We use base salaries to recognize the experience, skills, knowledge and responsibilities required of all our employees, including our named executive officers. None of our named executive officers is currently party to an employment agreement or other agreement or arrangement that provides for automatic or scheduled increases in base salary.
In 2018, we paid base salaries of $535,600 to Mr. Augusti, $362,351 to Mr. Weiner and $325,000 to Ms. Davis. Ms. Daviss employment began on March 5, 2018 and, as a result, the amount shown in the Salary column of the Summary Compensation Table for 2018 reflects payments made to her from the period between March 5, 2018 and December 31, 2018. In 2017, we paid base salaries of $520,000 to Mr. Augusti and $350,097 to Mr. Weiner.
Our board of directors has, in its discretion, awarded cash bonuses and granted equity awards in the form of restricted stock or stock options as bonuses to our executive officers from time to time in the past, and may award cash bonuses and grant equity awards as bonuses to our executive officers in the future.
As part of our annual compensation-setting process, in February 2017, based on a recommendation from our compensation committee, our board of directors approved an employee incentive compensation plan for the 2017 calendar year, or the 2017 Incentive Plan. Under the 2017 Incentive Plan, certain employees, including our named executive officers, were eligible to earn a cash bonus based on a percentage of their annual base salary. Each of our named executive officers was eligible to receive an annual cash bonus based on a percentage of their annual base salary as follows: Mr. Augusti: 75% and Mr. Weiner: 50%. The cash bonus was based on a combination of financial and individual performance in 2017, including achieving revenue and gross margin performance targets, and, subject to performance under the 2017 Incentive Plan, any cash bonus was to be paid on or before March 15, 2018. The determination of whether a bonus would be granted to any employee, and the amount of any such bonus, would also be determined by the board of directors in its sole discretion.

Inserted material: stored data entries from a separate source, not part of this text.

/-! ### Whole commands -/

/-- Induction over a run of the sequencer: a relation between the code, the state it starts from and the state it ends
or holds in, which each micro-operation carries on. -/
theorem runTw_induction (P : List TwOp → State → State → Prop)
    (hnil : ∀ s, P [] s s)
    (hret : ∀ v rest s, P (.ret v :: rest) s (finish v s))
    (hadd : ∀ a rest s t, P rest { s with tw := { s.tw with addr := a } } t → P (.setAddr a :: rest) s t)
    (hst : ∀ a rest s t, P rest { s with tw := { s.tw with state := a } } t → P (.setState a :: rest) s t)
    (hidx : ∀ a rest s t, P rest { s with tw := { s.tw with idx := a } } t → P (.setIdx a :: rest) s t)
    (hreq : ∀ r rest s t, P rest (request r s) t → P (.request r :: rest) s t)
    (hsto : ∀ i rest s t, P rest (memWrite i s.tw.data s) t → P (.store i :: rest) s t)
    (hchk : ∀ c rest s t, statusIs c s = true → P rest s t → P (.check c :: rest) s t)
    (hbad : ∀ c rest s, statusIs c s = false → P (.check c :: rest) s (failTransaction .protocolMismatch s))
    (hwait : ∀ rest s t, (pollFlag s).tw.flag = true → P rest (pollFlag s) t → P (.wait :: rest) s t)
    (hexp : ∀ rest s, (pollFlag s).tw.flag = false → waitExpired s.par (pollFlag s).tw.bus.waited = true →
      P (.wait :: rest) s (failTransaction .timeout (pollFlag s)))
    (hhold : ∀ rest s, (pollFlag s).tw.flag = false → waitExpired s.par (pollFlag s).tw.bus.waited = false →
      P (.wait :: rest) s (hold (.wait :: rest) (pollFlag s)))
    (code : List TwOp) (s : State) : P code s (runTw code s) := by
  induction code generalizing s with
  | nil => exact hnil s
  | cons op rest ih =>
    cases op with
    | wait =>
      simp only [runTw]
      split
      · rename_i h; exact hwait _ _ _ h (ih _)
      · rename_i h
        split
        · rename_i h2; exact hexp _ _ (by simpa using h) h2
        · rename_i h2; exact hhold _ _ (by simpa using h) (by simpa using h2)
    | check c =>
      simp only [runTw]; split
      · rename_i h; exact hchk _ _ _ _ h (ih _)
      · rename_i h; exact hbad _ _ _ (by simpa using h)
    | ret v => exact hret ..
    | request r => exact hreq _ _ _ _ (ih _)
    | setAddr a => exact hadd _ _ _ _ (ih _)
    | setState a => exact hst _ _ _ _ (ih _)
    | setIdx a => exact hidx _ _ _ _ (ih _)
    | store i => exact hsto _ _ _ _ (ih _)

/-- What a run of the sequencer never touches: the command word, unit OW, the parameters and the ports. -/
theorem runTw_frame (code : List TwOp) (s : State) :
    (runTw code s).cmd = s.cmd ∧ (runTw code s).ow = s.ow ∧ (runTw code s).par = s.par ∧
      (runTw code s).host = s.host ∧ (runTw code s).hbRdata = s.hbRdata := by
  refine runTw_induction
    (fun _ s t => t.cmd = s.cmd ∧ t.ow = s.ow ∧ t.par = s.par ∧ t.host = s.host ∧ t.hbRdata = s.hbRdata)
    ?_ ?_ ?_ ?_ ?_ ?_ ?_ ?_ ?_ ?_ ?_ ?_ code s
  all_goals intros
  all_goals simp_all [failTransaction, pollFlag]

/-- A loop of `tw.write_str` in two parts. -/
theorem writeLoop_add (i m k : Nat) : writeLoop i (m + k) = writeLoop i m ++ writeLoop (i + m) k := by
  induction m generalizing i with
  | zero => simp [writeLoop]
  | succ m ih =>
    rw [Nat.succ_add]
    simp only [writeLoop, ih, List.append_assoc]
    rw [Nat.add_right_comm]
    rfl

/-- A loop of `tw.read_str` in two parts. -/
theorem readLoop_add (i m k : Nat) : readLoop i (m + k) = readLoop i m ++ readLoop (i + m) k := by
  induction m generalizing i with
  | zero => simp [readLoop]
  | succ m ih =>
    rw [Nat.succ_add]
    simp only [readLoop, ih, List.append_assoc]
    rw [Nat.add_right_comm]
    rfl

end Sys2Proof.Machine
end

In May 2017, based on a recommendation from our compensation committee, our board of directors granted to our executive officers restricted shares of the Companys common stock as follows: Mr. Augusti: 95,602 shares of common stock and Mr. Weiner: 47,801 shares of common stock, with 25% of the shares vesting on each of the next four successive anniversaries of the grant date of May 15, 2017, subject Mr. Augustis and Mr. Weiners continued service to the Company and further subject to their employment agreements, the 2015 Plan and the Companys standard form restricted stock agreement. Also in May 2017, based on a recommendation from our compensation committee, our board of directors granted to our executive officers incentive stock options for shares of the Companys common stock as follows: Mr. Augusti: 190,114 stock options and Mr. Weiner: 95,057 stock options, with such stock options vesting in equal monthly installments commencing on June 15, 2017 through May 15, 2021, subject Mr. Augustis and Mr. Weiners continued service to the Company and further subject to their employment agreements, the 2015 Plan and the Companys standard form incentive stock option agreement.

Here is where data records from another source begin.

-- ==== Sys2Proof/Tests/Slice0.lean ====
section
/-! SUPPORT. The model's own tests. Expected values are those of spec/95_test_vectors.md (vector named in the comment) or
worked by hand from the rule named. The last part holds, for each statement that has hypotheses, a concrete state and
operands that meet them all. -/

namespace Sys2Proof.Tests

open Sys2Proof.Machine

/-! ### Small states and what a test looks at -/

/-- After reset, with a scripted single-wire line (95 section 0). -/
def onLine (levels : List Bit) : State :=
  { State.reset with ow := { OwUnit.reset with bus := { OwUnit.reset.bus with levels := levels } } }

/-- After reset and `tw.enable`, in this transaction state, with a scripted BIU and an address (95 section 2.5). -/
def onBus (st : TwState) (a : BitVec 7) (phases : List PhaseDraw) : State :=
  { State.reset with
    tw :=
      { TwUnit.reset with
        enabled := true
        pullup := true
        state := st
        addr := a
        owned := st == .openW || st == .openR
        bus := { TwUnit.reset.bus with phases := phases } } }

/-- The state with these bytes at hbuf[0], hbuf[1], ... -/
def withHbuf (bs : List Byte) (s : State) : State := memWriteFrom 0 bs s

/-- The state with this port input next. -/
def offered (x : Input) (s : State) : State := { s with host := [x] }

/-- The result of a command that ended. -/
def res : Host.Outcome State Fault Refusal → Option (Byte × Reason)
  | .next t => if t.busy then none else some (t.resVal, t.resReason)
  | .fault _ => none
  | .refused _ => none

/-- The single-wire events of a command. -/
def owSeen : Host.Outcome State Fault Refusal → List OwEvent
  | .next t => t.ow.bus.trace
  | .fault _ => []
  | .refused _ => []

/-- The two-wire events of a command. -/
def twSeen : Host.Outcome State Fault Refusal → List TwEvent
  | .next t => t.tw.bus.trace
  | .fault _ => []
  | .refused _ => []

/-- The first bytes of hbuf after a command. -/
def hbufSeen (n : Nat) : Host.Outcome State Fault Refusal → List (Option Byte)
  | .next t => (indexes n).map t.hbufByte
  | .fault _ => []
  | .refused _ => []

/-- The transaction state after a command. -/
def twStateSeen : Host.Outcome State Fault Refusal → Option TwState
  | .next t => some t.tw.state
  | .fault _ => none
  | .refused _ => none

/-- The bits of these bytes as samples, least significant first. -/
def samples (bs : List Byte) : List Bit := bs.flatMap bitsLsbFirst

/-- The source's example code (V1). -/
def exampleCode : List Byte := [0x28, 0x6e, 0x38, 0xdd, 0x06, 0x00, 0x00, 0x39]

/-! ### Well-formedness: the one check refuses its ill-formed term -/

theorem test_wf_refuses_zero_count : ¬ Instr.WellFormed (.twReadStr 0x10 0) := by decide
theorem test_wf_accepts_counts : Instr.WellFormed (.twReadStr 0x10 1) ∧ Instr.WellFormed (.twReadStr 0x10 255) := by
  decide

/-! ### Decoding: words of V60, V62, and the illegal ones of V61 -/

theorem test_decode_ow :
    decode 0x000000 = .instr .owDetectPresence ∧ decode 0x000001 = .instr (.owWriteBit false) ∧
      decode 0x000101 = .instr (.owWriteBit true) ∧ decode 0x000002 = .instr .owReadBit ∧
      decode 0x00CC03 = .instr (.owWriteByte 0xCC) ∧ decode 0x000004 = .instr .owReadByte ∧
      decode 0x000005 = .instr .owIsBusy ∧ decode 0x000006 = .instr .owReadRom ∧
      decode 0x000007 = .instr .owMatchRom ∧ decode 0x000008 = .instr .owSkipRom ∧
      decode 0x000009 = .instr .owAlarmSearch ∧ decode 0x00000A = .instr .owSearchRom := by decide

theorem test_decode_tw :
    decode 0x000010 = .instr .twEnable ∧ decode 0x000011 = .instr .twDisable ∧
      decode 0x000012 = .instr .twIsEnabled ∧ decode 0x006813 = .instr (.twOpen 0x68) ∧
      decode 0x000014 = .instr .twClose ∧ decode 0x003C15 = .instr (.twWriteByte 0x3C) ∧
      decode 0x020016 = .instr (.twWriteStr 2) ∧ decode 0x000217 = .instr (.twReadCh 0x02) ∧
      decode 0x070018 = .instr (.twReadStr 0x00 7) := by decide

theorem test_decode_ignored_fields :
    decode 0xFFFF00 = .instr .owDetectPresence ∧ decode 0x123406 = .instr .owReadRom ∧
      decode 0xFF0101 = .instr (.owWriteBit true) ∧ decode 0xFF7F13 = .instr (.twOpen 0x7F) ∧
      decode 0x00AB16 = .instr (.twWriteStr 0) ∧ decode 0xFFAB16 = .instr (.twWriteStr 255) ∧
      decode 0x990217 = .instr (.twReadCh 0x02) ∧ decode 0xFFFF14 = .instr .twClose := by decide

theorem test_decode_illegal :
    [0x000020, 0x000040, 0x000080, 0x0000E6].map decode = List.replicate 4 (.illegal .reservedField) ∧
      [0x00000B, 0x00000F, 0x000019, 0x00001F].map decode = List.replicate 4 (.illegal .reservedOpcode) ∧
      [0x000201, 0x00FF01].map decode = List.replicate 2 (.illegal .bitOperand) ∧
      [0x008013, 0x00FF13].map decode = List.replicate 2 (.illegal .addressOperand) ∧
      [0x000018, 0x001018].map decode = List.replicate 2 (.illegal .zeroCount) := by decide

In August 2017, based on a recommendation from our compensation committee, our board of directors granted to our executive officers restricted shares of the Companys common stock as follows: Mr. Augusti: 100,000 shares of common stock and Mr. Weiner: 33,000 shares of common stock, with such shares vesting over a four year period, with 25% of the shares vesting on each of the next four successive anniversaries of the grant date of August 8, 2017, subject Mr. Augustis and Mr. Weiners continued service to the Company and further subject to his employment agreement, the 2015 Plan and the Companys standard form restricted stock agreement.
In December 2017, the compensation committee evaluated the Companys performance and the performance of the executive officers in 2017 and recommended to the board of directors that, in lieu of cash bonuses under the 2017 Incentive Plan, shares of the Companys common stock be issued to executive officers in an amount equivalent to 40% of the performance targets as follows: Mr. Augusti: 48,844 shares of common stock and Mr. Weiner: 21,923 shares of common stock (2017 Incentive Shares). The 2017 Incentive Shares were fully vested as of the date of grant, or December 18, 2017. No cash payments were made under our 2017 Incentive Plan.
As part of our annual compensation-setting process, in February 2018, based on a recommendation from our compensation committee, our board of directors approved, an employee incentive compensation plan for the 2018 calendar year, or the 2018 Incentive Plan. Under the 2018 Incentive Plan, certain employees, including our named executive officers, were eligible to earn a cash bonus based on a percentage of their annual base salary.